Taming the events: How we regained petabyte-scale Hive query power

When events sizes started to matter

In the beginning, four long years ago, simply having every data set in Hadoop was good enough. We were taking baby steps into the big data world and had a limited user base migrating from other sytems into the big data clusters, enabling them to execute heavy queries on large data sets in a timely manner. As the number of users and size of the data sets grew in size, we were challenged by new performance problems.

The majority of those data sets were all sorts of server-generated events stored in JSON — a format which has since become the norm for ease of use and development. We had gone the typical route followed by all NoSQL new starters in allowing our developers maximum flexibility and get rid of nearly all schemas (which had never really existed for these events).

To make this bunch of JSON objects easier to query and process, we used Hive1, making a big partitioned table with only a few columns for UUID2, datacenter IDs, timestamps and a few other things, plus a very fat column containing the whole JSON. Using Hive was an obvious choice for us as we already had many MySQL tables imported there for the analysts to use. Putting the events in the same pool allowed for some powerful scenarios, where you could easily join anything to anything. We could also use Perl and all the business logic we wrote in it directly in Hive thanks to the TRANSFORM construct 3.

This was already billions of events per day coming from a wide range of application types and servers, the bulk of it coming from the web and mobile front-ends. Traffic kept growing steadily and more event types were added. Individual records became fatter, too. Why limit yourself to a few metrics when you can store everything and keep it forever? Analysts and developers could, and would, scan ranges of several weeks, or even months, in a single Hive query — and everyone was pretty happy.

It worked quite well for a long time: Hive would hide the absurdly massive resources needed for querying petabytes behind a friendly face, and nobody (except the handful of people in charge of maintaining and expanding the whole thing) would know about it. But, due to this inflation combined with the rapidly growing number of users, queries soon started getting much slower.

Cool and simple ideas

We scratched our heads for a long time. How could we make it as efficient as it used to be, without imposing a fixed schema? How could we have the tons of scripts and queries that rely on these ugly blobs still work, but regain the efficiency they once had? All the papers that we read and the experience of the big players in the industry told us one thing: you definitely need a schema for readability by analysts (at the discovery phase) and for efficient querying.
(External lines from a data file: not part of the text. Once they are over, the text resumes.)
-- ==== Sys2Proof/Tests/Slice0.lean ====
section
/-! SUPPORT. The model's own tests: ill-formed commands that `wf` refuses, small steps on worked examples of the spec, and for every
statement with hypotheses a concrete state that meets them. -/

set_option Elab.async false

open Sys2Proof Sys2Proof.Machine

/-- A helper of the tests: the state at reset with register fields put. -/
def withFields (l : List (Fld × Nat)) : State := l.foldl (fun s x => s.put x.1 x.2) State.reset

/-- A helper of the tests: both units run, the next word of the live unit being the word of opcode `op` with every other field 0. -/
def engAt (op : Nat) : State :=
  State.store { withFields [(F.YARD_STAT_STATE, 2)] with
    yard := { State.reset.yard with half := 20 }
    cme := { State.reset.cme with u0 := { State.reset.cme.u0 with run := .running, cyc := 8 }
                                  u1 := { State.reset.cme.u1 with run := .running, cyc := 8 } } } 0xC00000 8 (op * 2 ^ 56)


/-- A helper of the tests: flash bank 1 holds an image header that names kind `k`. -/
def flashKind (k : Nat) : State :=
  { State.reset with flash := { State.reset.flash with bytes := [(0x10000006, BitVec.ofNat 8 k)] } }

/-- A helper of the tests: a confirmation of no alarm, whose snapshot holds one comparator word. -/
def confReady : State :=
  { withFields [(F.SAFE_STAT_STATE, safeNormal)] with upd := { State.reset.upd with
    fconf := some ⟨0, BitVec.ofNat 32 (setCrc [(0xC2000, 0)]), [(0xC2000, 0)], setCrc [(0xC2000, 0)], setCrc [(0xC2000, 0)], false, false⟩ } }

/-! ### Ill-formed commands -/

/-- A helper of the tests: a host write of one word to address `a`. -/
def hostWrite (a : BitVec 24) (v : Word) : WriteReq := ⟨.host, .bar0 a, [(v, 0xF#4)]⟩

theorem test_wf_write : wf (.registerWrite (hostWrite 0x24 1) {}) = true := by decide
theorem test_wf_no_words : wf (.registerWrite ⟨.host, .bar0 0x24, []⟩ {}) = false := by decide
theorem test_wf_past_bar0 : wf (.engineRamWrite ⟨.host, .bar0 0xFFFFFC, [(1, 0xF#4), (2, 0xF#4)]⟩) = false := by decide
theorem test_wf_pending_from_host : wf (.registerWrite ⟨.host, .svPending 0, [(1, 0xF#4)]⟩ {}) = false := by decide
theorem test_wf_read_none : wf (.evtLogPop ⟨.host, 0, 0⟩) = false := by decide
theorem test_wf_read_long : wf (.unmappedAccess (.read ⟨.host, 0, 1025⟩)) = false := by decide
theorem test_wf_np_master : wf (.hostNpRequest (.request (.read ⟨.supervisor, 0, 1⟩))) = false := by decide
theorem test_wf_link_speed : wf (.pcieLinkUp 4 4 false 0) = false := by decide
theorem test_wf_link_width : wf (.pcieLinkUp 3 3 false 0) = false := by decide
theorem test_wf_frame_short : wf (.uplinkReceived 0 [0#64]) = false := by decide
theorem test_wf_train_rows : wf (.laneTrainComplete 0 ⟨0, 0, List.replicate 5 (0, 0, true)⟩) = false := by decide
theorem test_wf_sync_domain : wf (.ptpSyncRx ⟨.e1, 256, 0, 0, 0, 0, 0⟩) = false := by decide
theorem test_wf_announce_steps : wf (.ptpAnnounceRx ⟨.e1, 0, 0, 0, 0, 0, 0, 0, 0, 65536, 0, 0, false, false, false⟩) = false := by decide
theorem test_wf_pdelay_req : wf (.pdelayReqRx ⟨.e1, 65536, 0, 0⟩) = false := by decide
theorem test_wf_pdelay_resp : wf (.pdelayRespRx ⟨.e1, 65536, 0, 0⟩) = false := by decide
theorem test_wf_tc_domain : wf (.tcForward ⟨.e1, .sync, 256, 0, 0, 0⟩) = false := by decide
theorem test_wf_eth_source : wf (.ethFrameRx ⟨.e1, 64, true, 281474976710656, .own, .arp, none, none⟩) = false := by decide
theorem test_wf_can_id : wf (.canRxFrame 0 ⟨0x800, false, false, false, false, false, 0, [], 0, false⟩) = false := by decide
theorem test_wf_adc_raw : wf (.adcResult 0 []) = false := by decide
theorem test_wf_cal_gains : wf (.calSweep [⟨0, []⟩]) = false := by decide
theorem test_wf_temps : wf (.tempMeasure []) = false := by decide
theorem test_wf_turn_ons : wf (.syncLockChange 0 []) = false := by decide
theorem test_wf_phases : wf (.phaseWindowEnd 0 ⟨true, 0, [1, 2], [1, 2, 3], [1, 2, 3]⟩) = false := by decide
theorem test_wf_samples : wf (.telemetryWindow 0 []) = false := by decide
theorem test_wf_octets (l : List Byte) (h : 65507 < l.length) : wf (.rraRequest .e3 l) = false := by
  simp only [wf, wfOctets, decide_eq_false_iff_not]; omega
Imposing this is also at odds with how things are done at Booking.com. We always go out of our way to make everyone's job easier, and not apply restrictions, even when it implies adopting creative solutions. Some of these may occasionally make your skin crawl, but as long as they do the job, that's what matters. The approach has served us well so far.

So we had this simple idea: instead of splitting the JSONs according to some schema kept in a registry, which would have been the natural thing to do, why not... do nothing? Keep the events as they always were, and live with it. They'd still be usable by most queries, just not the heaviest ones. And for these fat queries, we would make something brand new: a faster ORC4 table, with the JSONs split according to the most common use patterns that we see in actual queries.

This means a table whose structure would be driven by the actual needs of our users. It would mutate by itself over time to fit the evolution of these needs, avoiding breaking legacy scripts (by keeping the old table) while allowing new scripts (or those that would need adjustments for performance reasons) to use the new one. A self-mutating table, as silly as it sounds.

What our users were looking for

Getting a full list of all the queries that are run on a cluster wasn't too difficult. We have loads of monitoring scripts, some of which collect data about individual jobs and put them in databases with columns having information about:

user ID
user name
job name
number of maps and reducers
resources used in CPU and MB-seconds
the query (in the case of Hive jobs)

YARN archives most of this on job completion in one XML file per job, so that's easy enough5, and joining this with the extra information we needed wasn't difficult.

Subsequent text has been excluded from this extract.